-- ==== Sys2Proof/Machine/Kv.lean ====
section
/-! DEFINITION. The KV cache (R318–R338): pages, blocks and their descriptors, the pool and its headroom, pre-emption,
copies out and back. -/

namespace Sys2Proof.Machine
open Sys2Proof

/-! ### Sizes (R320, R326, R330) -/

/-- Minimum key width of a model's newest generation that serves (R330). -/
def keyWidthOf (s : State) (h : Nat) : Nat := (((objGet s .model h).bind currentGen).map (·.keyWidth)).getD 0

/-- Cached nodes of a lane's graph. -/
def laneCached (s : State) (g : Nat) : List (Nat × Nat × Nat × Nat × Nat × Nat) :=
  match sget s.graphs g with
  | some x => cachedNodes x.image (graphTables x.image)
  | none => []

def round4k (n : Nat) : Nat := (n + 4095) / 4096 * 4096

/-- Bytes of a sealed block of a lane: every cached node and head group in its written format (R326, R330). -/
def sealedBytes (s : State) (g : Nat) : Nat :=
  round4k ((laneCached s g).foldl (fun t n => t + n.2.2.2.1 * pageBytes (writtenFormat n.2.2.1 (keyWidthOf s n.2.1)) n.2.2.2.2.1) 0)

/-- Bytes of a lane's open block: BF16 pages (R323, R326). -/
def openBytes (s : State) (g : Nat) : Nat :=
  round4k ((laneCached s g).foldl (fun t n => t + n.2.2.2.1 * pageBytes 0x03 n.2.2.2.2.1) 0)

/-- Whether a lane's graph has cached nodes. -/
def cachedGraph (s : State) (g : Nat) : Bool := ((sget s.graphs g).map (·.settings.cached)).getD false

/-- Bytes of the KV pool for a module's own requests: half of it in a pair (R487). -/
def poolBytes (s : State) : Nat :=
  let p := ((s.kv.newPool).getD s.kv.poolGib) * 1073741824
  if pairHalves s then p / 2 else p

/-- Blocks that occupy pool space. -/
def inPool (b : Block) : Bool :=
  decide (b.location = .memoryTier) || decide (b.location = .leaving) || decide (b.location = .returning)

def ownBlocks (s : State) : List Block := s.requests.flatMap (fun e => if e.2.mirrored then [] else e.2.blocks ++ e.2.reserved)

def usedBytes (s : State) : Nat := (ownBlocks s).foldl (fun t b => if inPool b then t + b.bytes else t) 0

def leavingBytes (s : State) : Nat := (ownBlocks s).foldl (fun t b => if b.location = .leaving then t + b.bytes else t) 0

/-- Free bytes of the pool; below zero while blocks do not fit a smaller size (R329). -/
def freeBytes (s : State) : Int := Int.ofNat (poolBytes s) - Int.ofNat (usedBytes s)

/-- Free descriptors of the page tables (R327). -/
def freeDescriptors (s : State) : Nat := 1048576 - (s.requests.foldl (fun t e => t + e.2.blocks.length + e.2.reserved.length) 0)

/-- The headroom (R331). -/
def headroom (s : State) : Nat :=
  s.lanes.foldl (fun t e => match sget s.graphs e.1 with
    | some g => if g.settings.cached then
        t + (2 * g.settings.batch + 2 * e.2.plan.chunk / 32) * sealedBytes s e.1 else t
    | none => t) 0

/-! ### Placing blocks in the pool -/

/-- Whether a range of 4 KiB units is free of blocks. -/
def rangeFree (used : List (Nat × Nat)) (a n : Nat) : Bool := used.all (fun e => decide (a + n ≤ e.1 ∨ e.1 + e.2 ≤ a))

/-- The lowest free place for n units below a limit (log entry 12). -/
def lowestFree (used : List (Nat × Nat)) (limit n : Nat) : Option Nat :=
  let tops := (0 :: used.map (fun e => e.1 + e.2)).filter (fun a => rangeFree used a n && decide (a + n ≤ limit))
  tops.foldl (fun m a => match m with | some b => some (min a b) | none => some a) none

/-- End of the pool in 4 KiB units; of the smaller size while a new one waits (R329). -/
def poolEnd (s : State) : Nat := min s.kv.poolGib (s.kv.newPool.getD s.kv.poolGib) * 262144

/-- Where a block of some bytes goes. -/
def placeBlock (s : State) (bytes : Nat) : Option Nat :=
  let used := ((s.requests.flatMap (fun e => e.2.blocks ++ e.2.reserved)).filter inPool).map (fun b => (b.address, b.bytes / 4096))
  lowestFree used (poolEnd s) (bytes / 4096)

/-- Allocates a block, if there is room. -/
def allocBlock (s : State) (bytes : Nat) (isOpen : Bool) (gen : Nat) : Option Block :=
  if freeBytes s < Int.ofNat bytes ∨ freeDescriptors s = 0 then none
  else (placeBlock s bytes).map (fun a => { address := a, bytes := bytes, open_ := isOpen, generation := gen })

/-! ### Appending and sealing (R311, R319, R323–R326) -/

/-- Generation of the model a lane runs. -/
def laneModelGen (s : State) (g : Nat) : Nat :=
  match (sget s.lanes g).bind (fun l => l.generation.find? (fun e => e.1 = .model)) with
  | some e => e.2.2
  | none => match (sget s.lanes g).bind (fun l => l.generation.head?) with
    | some e => e.2.2
    | none => 0

/-- Generation that a lane runs of the model whose manifest governs a cached node's keys (R305 word 6). -/
def keyGen (s : State) (g model : Nat) : Nat :=
  (((sget s.lanes g).bind (fun l => l.generation.find? (fun e => e.1 = .model ∧ e.2.1 = model))).map (·.2.2)).getD
    ((((objGet s .model model).bind currentGen).map (·.number)).getD 0)

/-- Empty open pages of a lane from a position on. -/
def openPages (s : State) (g first : Nat) : List Page :=
  (laneCached s g).flatMap (fun n => (List.range n.2.2.2.1).map (fun h =>
    { node := n.1, group := h, first := first, generation := keyGen s g n.2.1 }))

/-- An ATTENTION node of a lane as its graph gives it (R303, R305): parameters, format of the queries, whether it is packed. -/
structure LaneAttention where
  params : AttnParams
  format : Nat
  packed : Bool
  deriving DecidableEq, Repr

def laneAttention (s : State) (g node : Nat) : Option LaneAttention :=
  (sget s.graphs g).bind (fun x =>
    let t := graphTables x.image
    ((t.nodes[node]?).filter (fun n => n.kind = 0x04)).map (fun n =>
      { params := attnParams x.image n, format := (tensorOf t n.input).format, packed := decide (n.weight = 0xFFFF) }))

/-- One token's keys, rotated (R308), and values of a head group, as BF16 codes, in an open page. -/
def pushToken (kv : List NewKv) (par : Nat → Option LaneAttention) (i : Nat) (p : Page) : Page :=
  match kv.find? (fun x => x.node = p.node ∧ x.group = p.group), par p.node with
  | some x, some a =>
    let at_ := fun (l : List F32) => (l.drop (i * a.params.dim)).take a.params.dim
    withHeader { p with
      tokens := p.tokens + 1
      k := p.k ++ (a.params.place (p.first + p.tokens) (at_ x.k)).map (toFormat 0x03)
      v := p.v ++ (at_ x.v).map (toFormat 0x03) }
  | _, _ => p

/-- Whether a step of n tokens brings the keys and values of every head group of every cached node (R303, R311). -/
def bringsKeys (s : State) (g n : Nat) (kv : List NewKv) : Bool :=
  (laneCached s g).all (fun c => (List.range c.2.2.2.1).all (fun h => kv.any (fun x =>
    decide (x.node = c.1 ∧ x.group = h ∧ x.k.length = n * c.2.2.2.2.1 ∧ x.v.length = n * c.2.2.2.2.1))))

/-- Seals the pages of a block that is full (R324, R326). -/
def sealPages (s : State) (g : Nat) (ps : List Page) : List Page :=
  ps.map (fun p =>
    match (laneCached s g).find? (fun n => n.1 = p.node) with
    | some n => sealPage (writtenFormat n.2.2.1 (keyWidthOf s n.2.1)) (keyGen s g n.2.1) p
    | none => p)

/-- Generation of a block's first page (R328). -/
def pagesGen (ps : List Page) : Nat := ((ps.head?).map (·.generation)).getD 0

/-- Appends token `i` of a step to a request's open block; a block that reaches 32 positions is sealed into a new block and
the open block is used again (R326). -/
def appendToken (h g : Nat) (kv : List NewKv) (s : State) (i : Nat) : State :=
  match sget s.requests h with
  | none => s
  | some r =>
    match r.blocks.find? (·.open_) with
    | none => s
    | some b =>
      let pages := if b.pages.isEmpty then openPages s g r.length else b.pages
      let full := pages.map (pushToken kv (laneAttention s g) i)
      let fill := b.fill + 1
      if fill < 32 then
        reqMod s h (fun q => { q with
          length := q.length + 1
          blocks := q.blocks.map (fun x => if x.open_ then { x with fill := fill, pages := full, generation := pagesGen full } else x) })
      else
        let done : Block := match r.reserved.head? with
          | some x => x
          | none => (allocBlock s (sealedBytes s g) false 0).getD { location := .unallocated, bytes := sealedBytes s g }
        let pages := sealPages s g full
        let shut := { done with fill := 32, generation := pagesGen pages, pages := pages }
        reqMod s h (fun q => { q with
          length := q.length + 1
          reserved := q.reserved.drop 1
          blocks := q.blocks.filter (fun x => !x.open_) ++ [shut, { b with fill := 0, pages := [], generation := shut.generation }] })

/-- Appends the keys and values of `n` tokens of a step (R311). -/
def appendKv (s : State) (h g n : Nat) (kv : List NewKv) : State :=
  (List.range n).foldl (appendToken h g kv) s

/-! ### Attention over a request's pages (R307–R314) -/

/-- Keys and values of a head group of a cached node by page, oldest first, each with its position (R319, R322). -/
def pageKeys (r : Request) (node group d : Nat) : List (List (Nat × List F32 × List F32)) :=
  (r.blocks.flatMap (fun b => b.pages.filter (fun p => decide (p.node = node ∧ p.group = group)))).map (fun p =>
    (numbered (pageVectors d p)).map (fun e => (p.first + e.1, e.2)))

/-- Pages in n spans, 1 to 64, all but the last of equal size (R312). -/
def spansOf {α : Type} (n : Nat) (pages : List (List α)) : List (List α) :=
  let m := max 1 (min 64 n)
  (chunks ((pages.length + m - 1) / m) m pages).map List.flatten

/-- A query of a head at a position of a segment over keys in spans, each with its segment and position (R309, R330). -/
def scoredOver (a : LaneAttention) (x : AttnQuery) (segment position : Nat) (spans : List (List (Nat × Nat × List F32 × List F32))) :
    ScoredQuery :=
  let p := a.params
  let q := p.place position x.q
  { segment := segment, position := position, causal := p.causal
    spans := spans.map (fun s => s.map (fun k =>
      { segment := k.1, position := k.2.1, score := p.score (activationFormat a.format) x.head position k.2.1 q k.2.2.1, value := k.2.2.2 })) }

/-- Head group of a query head (R303). -/
def headGroup (a : AttnParams) (head : Nat) : Nat := head / (a.heads / a.groups)

/-- A query of a cached node in a step of n tokens, which the request's pages hold by now (R307, R310–R312): segment 1, at the index of its token in the
sequence. -/
def cachedQuery (a : LaneAttention) (r : Request) (n : Nat) (x : AttnQuery) : ScoredQuery :=
  scoredOver a x 1 (r.length - n + x.index)
    ((spansOf x.spans (pageKeys r x.node (headGroup a.params x.head) a.params.dim)).map (fun s => s.map (fun k => (1, k))))
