-- ==== Sys2Proof/Machine/Drift.lean ====
section
/-! DEFINITION. What happens to arrays at step boundaries and at calibration gaps (R125–R132, R138–R140, R143): intervals,
activation, tracking, programming again, and which calibration starts. -/

namespace Sys2Proof.Machine
open Sys2Proof

/-! ### Intervals and due times (R125, R126) -/

/-- Highest reading of a quarter's four remote diodes (R117), in 0.125 °C; R572's quarter temperature if all have failed. -/
def diodeTop (s : State) (q : Nat) : Int :=
  (hottest ((s.thermal.channels.drop (4 * q)).take 4)).getD (quarterTemp s.thermal q)

/-- The calibration interval in force, in ms (R125, R80), by the quarter's temperature (R572). -/
def intervalMs (s : State) (a : Nat) : Nat :=
  let t := quarterTemp s.thermal (a / 524288)
  let full := if t < 640 then 8000 else if t < 720 then 4000 else if t < 800 then 2000 else if t < 880 then 1000 else 500
  if (siteGet s (a / 8)).fixed then full / 2 else full

/-- Whether a factor leaves 1 ± n/1000 (R131, R132). -/
def tauOutside (n tau : Nat) : Bool := decide (tau * 1000 < (1000 - n) * 32768) || decide ((1000 + n) * 32768 < tau * 1000)

/-- Due times are computed anew where the interval in force is no longer what it was in state `old` (R126): one that has passed makes
the calibration due, one that has moved away withdraws it unless τ asks for it (R131). -/
def recomputeDue (old s : State) : State :=
  { s with arrays := smapAll s.arrays (fun a x =>
      if intervalMs old a = intervalMs s a ∨ x.active.isNone then x
      else { x with due := decide (x.activatedAt + intervalMs s a * 1000000 ≤ hostTime s) || tauOutside 15 x.tau }) }

/-! ### Tracking (R130–R132) -/

/-- The tracking factor at a boundary (R130); 1.0 until 256 array steps have passed. The quotient is rounded to the nearest value of the
field, ties to even (log entry 89); where it is no value of the field the manual states none (log entry 13). -/
def trackTau (x : OrArray) : Nat :=
  if x.tracking.length < 256 then x.tau
  else
    let p := x.tracking.foldl (fun t e => t + e.1) 0
    let m := x.tracking.foldl (fun t e => t + e.2) 0
    let q := if m = 0 then -1 else rneInt (p * 32768 * m.sign) m.natAbs
    if q < 0 ∨ 65535 < q then Config.tauUnstated p m % 65536 else q.toNat

/-- What a boundary of its lane does to an array (R130–R132, R138). -/
def boundaryArray (s : State) (a : Nat) : State :=
  let s1 := activateTable s a
  let old := intervalMs s a * 8000000
  arrMod s1 a (fun x =>
    let tau := trackTau x
    { x with
      tau := tau
      due := x.due || tauOutside 15 tau
      withdrawn := x.withdrawn || tauOutside 50 tau || (x.active.isSome && decide (x.activatedAt + old < hostTime s)) })

/-- A changed trigger delay takes effect at a site (R92). -/
def boundaryDelay (s : State) (n : Nat) : State :=
  let x := siteGet s n
  if x.delay = x.nextDelay then s
  else siteMod s n (fun y => { y with
    delay := y.nextDelay
    control := if isHost y.activity then y.control
      else siteControl y.nextDelay (fld y.control.toNat 31 30) (fld y.control.toNat 29 27) })

/-! ### Programming again (R57, R67, R68, R153) -/

/-- What an array is programmed with again: the generation it holds, while its golden copy is at hand (R51, R67). -/
def sameContents (s : State) (a : Nat) : Option Programming :=
  let x := arrGet s a
  s.objects.findSome? (fun o =>
    if x.ownerKind ≠ 0 ∧ ownerCode o.kind = x.ownerKind ∧ o.handle = x.owner
        ∧ o.gens.any (fun g => decide (g.number = x.generation) && g.shards.all (·.verified)) then
      if h : a < 2097152 then
        some { array := ⟨a, h⟩, owner := o.kind, handle := o.handle, generation := BitVec.ofNat 16 x.generation }
      else none
    else none)

/-- Whether an array is to be programmed again: a repair or a refresh waits for it, or a reset cut its programming short, so that it
fails the verification of R68 (log entry 26). -/
def wantsProgram (x : OrArray) : Bool :=
  (decide (x.state = .programmed) || decide (x.state = .serving)) && !x.wearLimited && (x.reprogram || (x.levels.isEmpty && decide (x.wear ≠ 0)))

/-- Programs an array again if it is to be and may be. -/
def programAgain (s : State) (a : Nat) : State :=
  if wantsProgram (arrGet s a) ∧ mayProgram s a then
    match sameContents s a with
    | some p => if (contentFor s p).isSome then beginProgram s p else s
    | none => s
  else s

/-! ### Which calibration starts (R124, R127, R129, R141, R143) -/

/-- A request of ARRAY_CAL_RUN that waits for an array. -/
def calRequested (s : State) (a : Nat) : Bool := s.jobs.any (fun j => match j.work with | .arrayCal b _ => decide (b = a) | _ => false)

/-- Whether an array wants a calibration: requested (R141), a retry pending (R134), or due (R126, R127). R127 leaves a free array out of
those calibrated at an interval, and R141 refuses no request for one: a requested one runs (log entry 90). -/
def calWanted (s : State) (a : Nat) : Bool :=
  let x := arrGet s a
  (decide (x.state = .programmed) || decide (x.state = .serving)) && !x.levels.isEmpty &&
    (calRequested s a || (ownerHolds s x && (x.retry.isSome || x.due)))

/-- Whether array a goes before array b at a gap: no table, then the older active table (R129), then the lower number. -/
def olderTable (s : State) (a b : Nat) : Bool :=
  let x := arrGet s a
  let y := arrGet s b
  if x.active.isNone ∨ y.active.isNone then decide (x.active.isNone ∧ (y.active.isSome ∨ a ≤ b))
  else if x.activatedAt = y.activatedAt then decide (a ≤ b) else decide (x.activatedAt < y.activatedAt)

/-- The array whose calibration starts next at a site, among those `may` admits. -/
def nextDue (s : State) (may : Nat → Bool) (n : Nat) : Option Nat :=
  (((List.range 8).map (fun i => 8 * n + i)).filter (fun a => may a && calWanted s a)).foldl (fun m a => match m with
    | none => some a
    | some b => if olderTable s a b then some a else some b) none

/-- A calibration starts at the Connect phase (R119): it occupies the site and takes up the requests that wait; the temperature of R117 is
taken. A retry is a calibration of its own: its rounds and temperature are what R117 and R141 give (log entry 91). -/
def startCalibration (s : State) (a : Nat) : State :=
  let s1 := arrMod s a (fun x => { x with
    state := .calibrating, due := false, calTemp := diodeTop s (a / 524288), fit := [], zeroCodes := [] })
  let s2 := { s1 with jobs := s1.jobs.map (fun j => match j.work with
    | .arrayCal b _ => if b = a then { j with work := .arrayCal b true } else j
    | _ => j) }
  siteMod s2 (a / 8) (fun x => { x with
    activity := .calibrating a 1 s.now, entries := serviceTable (arrayGain s a) true, control := siteControl x.delay 2 (a % 8) })

/-- The oldest calibration wanted at a site starts, one at a time in a Quartz unit (R124, R129). -/
def calibrateSite (may : Nat → Bool) (s : State) (n : Nat) : State :=
  if siteFree s n ∧ mayWork s n (.calibrating 0 0 0) ∧ !unitActive s (n / 16) isCalibrating then
    match nextDue s may n with
    | some a => startCalibration s a
    | none => s
  else s

/-- Whether a lane is in HOLD mode (R142). -/
def holdLane (s : State) (g : Nat) : Bool := ((sget s.graphs g).map (·.settings.hold)).getD false

/-- Whether an array serves a lane in HOLD mode, whose plan has no gaps (R143). -/
def holdArray (s : State) (a : Nat) : Bool := (layersOf s a ++ lanesLayersOf (planLanes s) a).any (fun e => holdLane s e.1)

/-! ### A lane's boundary -/

/-- Whether two entries are of one layer and replica (R154). -/
def sameAdapter (a b : RepairAdapter) : Bool := decide (a.lane = b.lane ∧ a.node = b.node ∧ a.replica = b.replica)

/-- A trained repair adapter takes effect, in place of the one its layer and replica had (R154). -/
def adapterTakes (l : List RepairAdapter) (e : RepairAdapter) : List RepairAdapter :=
  let old := l.filter (fun x => x.inEffect && sameAdapter x e)
  l.filter (fun x => !(sameAdapter x e && (x.inEffect || decide (x = e)))) ++
    [{ e with inEffect := true, wide := false, arrays := (old.flatMap (·.arrays) ++ e.arrays).eraseDups }]

/-- Repair adapters of a lane that have been trained take effect, and their layers leave the wide path (R154, R155) unless an array of
theirs has failed. -/
def adaptersTakeEffect (s : State) (g : Nat) : State :=
  let ready := s.repairAdapters.filter (fun e => decide (e.lane = g) && e.trained.isSome && !e.inEffect)
  if ready.isEmpty then s
  else
    let s1 := { s with repairAdapters := ready.foldl adapterTakes s.repairAdapters }
    laneMod s1 g (fun l => { l with wideNodes := l.wideNodes.filter (fun n =>
      !ready.any (fun e => e.node = n) || (failedLayers s l.plan).contains n || adapterAwaited s1 g n) })

/-- Adapters of a lane that are in training are judged again at its boundary: a layer whose stuck cells contribute too much runs on the wide path
until its adapter takes effect, any other as it is (R155). -/
def adaptersJudged (s : State) (g : Nat) : State :=
  let training := s.repairAdapters.filter (fun e => decide (e.lane = g) && !e.inEffect)
  if training.isEmpty then s
  else
    let s1 := { s with repairAdapters := s.repairAdapters.map (fun e =>
      if e.lane = g ∧ !e.inEffect then { e with wide := adapterHigh s e } else e) }
    let high := ((s1.repairAdapters.filter (fun e => decide (e.lane = g) && !e.inEffect && e.wide)).map (·.node)).eraseDups
    laneMod s1 g (fun l =>
      let stay := l.wideNodes.filter (fun n => !training.any (fun e => decide (e.node = n) && e.wide) || (failedLayers s l.plan).contains n
        || high.contains n)
      { l with wideNodes := stay ++ high.filter (fun n => !stay.contains n) })

/-- The first array a lane's plan has at a site, with its layer. -/
def siteUse (l : Lane) (n : Nat) : Option (LayerPlan × Nat) :=
  l.plan.layers.findSome? (fun p => ((layerArrays p).find? (fun a => a / 8 = n)).map (fun a => (p, a)))

/-- The sequence table and the tier of a lane's plan are loaded at a site (R86), unless other work holds it; where a step's layers differ
in gain or spares, each array step brings its own (log entry 25). -/
def loadTable (l : Lane) (s : State) (n : Nat) : State :=
  match siteUse l n with
  | none => s
  | some (p, a) => siteMod s n (fun x =>
      if x.activity ≠ .none ∨ x.step.isSome ∨ !x.starting.isEmpty then x
      else { x with entries := serviceTable p.gain (!(arrGet s a).spares.isEmpty), control := siteControl x.delay 1 (a % 8) })

/-- What a lane's boundary does to its arrays: layers of retired arrays become wide (R136), repair adapters and delays take effect,
tables become active, sites take up the plan's sequence tables, arrays that wait for it are programmed again; in HOLD mode calibrations that are due start (R143). -/
def boundaryArrays (s : State) (g : Nat) : State :=
  match sget s.lanes g with
  | none => s
  | some l =>
    let arrays := laneArrays l
    let sites := (arrays.map (· / 8)).eraseDups
    let s1 := adaptersJudged (adaptersTakeEffect (laneMod s g (fun x => { x with
      wideNodes := x.wideNodes ++ x.wideNext.filter (fun n => !x.wideNodes.contains n), wideNext := [] })) g) g
    let s2 := arrays.foldl programAgain (sites.foldl (loadTable l) (sites.foldl boundaryDelay (arrays.foldl boundaryArray s1)))
    if holdLane s g then sites.foldl (calibrateSite (fun _ => true)) s2 else s2

/-- Whether an array awaits the verification and the calibration that R68 and R568 ask for before lanes resume. -/
def awaitsTable (s : State) (x : OrArray) : Bool :=
  (decide (x.state = .programmed) || decide (x.state = .serving) || decide (x.state = .calibrating))
    && (x.active.isNone || !x.verified) && ownerHolds s x

/-- Whether a lane that waits may step again (R366, R513, R533, R568): its quarters are there, the golden copies of what it
runs have been fetched, and every programmed array has been verified and calibrated. -/
def laneRecovered (s : State) (g : Nat) : Bool :=
  match sget s.lanes g with
  | none => false
  | some l =>
    s.planner.lostQuarters.all (fun q => !(l.plan.quarters.toNat.testBit q))
      && !s.arrays.any (fun e => awaitsTable s e.2)
      && laneVerified s l

/-- A lane that waited steps again from this boundary on (R513, R533, R568). -/
def resumeLane (s : State) (g : Nat) : State :=
  if laneRecovered s g then laneMod s g (fun l => { l with sitsOut := false }) else s

/-! ### Layers on the wide path -/

/-- Whether an array holds another generation than a lane runs: its layer is wide until the new one is placed (R360, R361). -/
def otherGeneration (l : Lane) (x : OrArray) : Bool :=
  l.generation.any (fun e => decide (ownerCode e.1 = x.ownerKind ∧ e.2.1 = x.owner ∧ x.ownerKind ≠ 0 ∧ e.2.2 ≠ x.generation))

/-- Whether an array cannot serve a lane now: withdrawn (R132), without a table, quarantined (R190), of another generation, or at a site
that is being programmed (R59) or diagnosed (R107). -/
def arrayAway (s : State) (l : Lane) (a : Nat) : Bool :=
  let x := arrGet s a
  let work := (siteGet s (a / 8)).activity
  x.withdrawn || x.active.isNone || decide (x.state = .quarantined) || otherGeneration l x || isProgramming work
    || (match work with | .diagnosing _ => true | _ => false)

/-- Whether a layer runs on the wide path: told so (R136, R155, R177), or one of its arrays cannot serve. -/
def layerIsWide (s : State) (g node : Nat) : Bool :=
  match sget s.lanes g with
  | none => false
  | some l => l.wideNodes.contains node
      || (l.plan.layers.filter (fun y => y.node = node)).any (fun y => (layerArrays y).any (arrayAway s l))

end Sys2Proof.Machine
end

========================

## What you will do
Please, starting with the first line of the material above, write out each line exactly and finish on the line that includes "n.2.1)) n.2.2.2.2.1) 0)".

## Exercise answer
-- ==== Sys2Proof/Machine/Kv.lean ====
section
/-! DEFINITION. The KV cache (R318–R338): pages, blocks and their descriptors, the pool and its headroom, pre-emption,
copies out and back. -/

namespace Sys2Proof.Machine
open Sys2Proof

/-! ### Sizes (R320, R326, R330) -/

/-- Minimum key width of a model's newest generation that serves (R330). -/
def keyWidthOf (s : State) (h : Nat) : Nat := (((objGet s .model h).bind currentGen).map (·.keyWidth)).getD 0

/-- Cached nodes of a lane's graph. -/
def laneCached (s : State) (g : Nat) : List (Nat × Nat × Nat × Nat × Nat × Nat) :=
  match sget s.graphs g with
  | some x => cachedNodes x.image (graphTables x.image)
  | none => []

def round4k (n : Nat) : Nat := (n + 4095) / 4096 * 4096

/-- Bytes of a sealed block of a lane: every cached node and head group in its written format (R326, R330). -/
def sealedBytes (s : State) (g : Nat) : Nat :=
  round4k ((laneCached s g).foldl (fun t n => t + n.2.2.2.1 * pageBytes (writtenFormat n.2.2.1 (keyWidthOf s n.2.1)) n.2.2.2.2.1) 0)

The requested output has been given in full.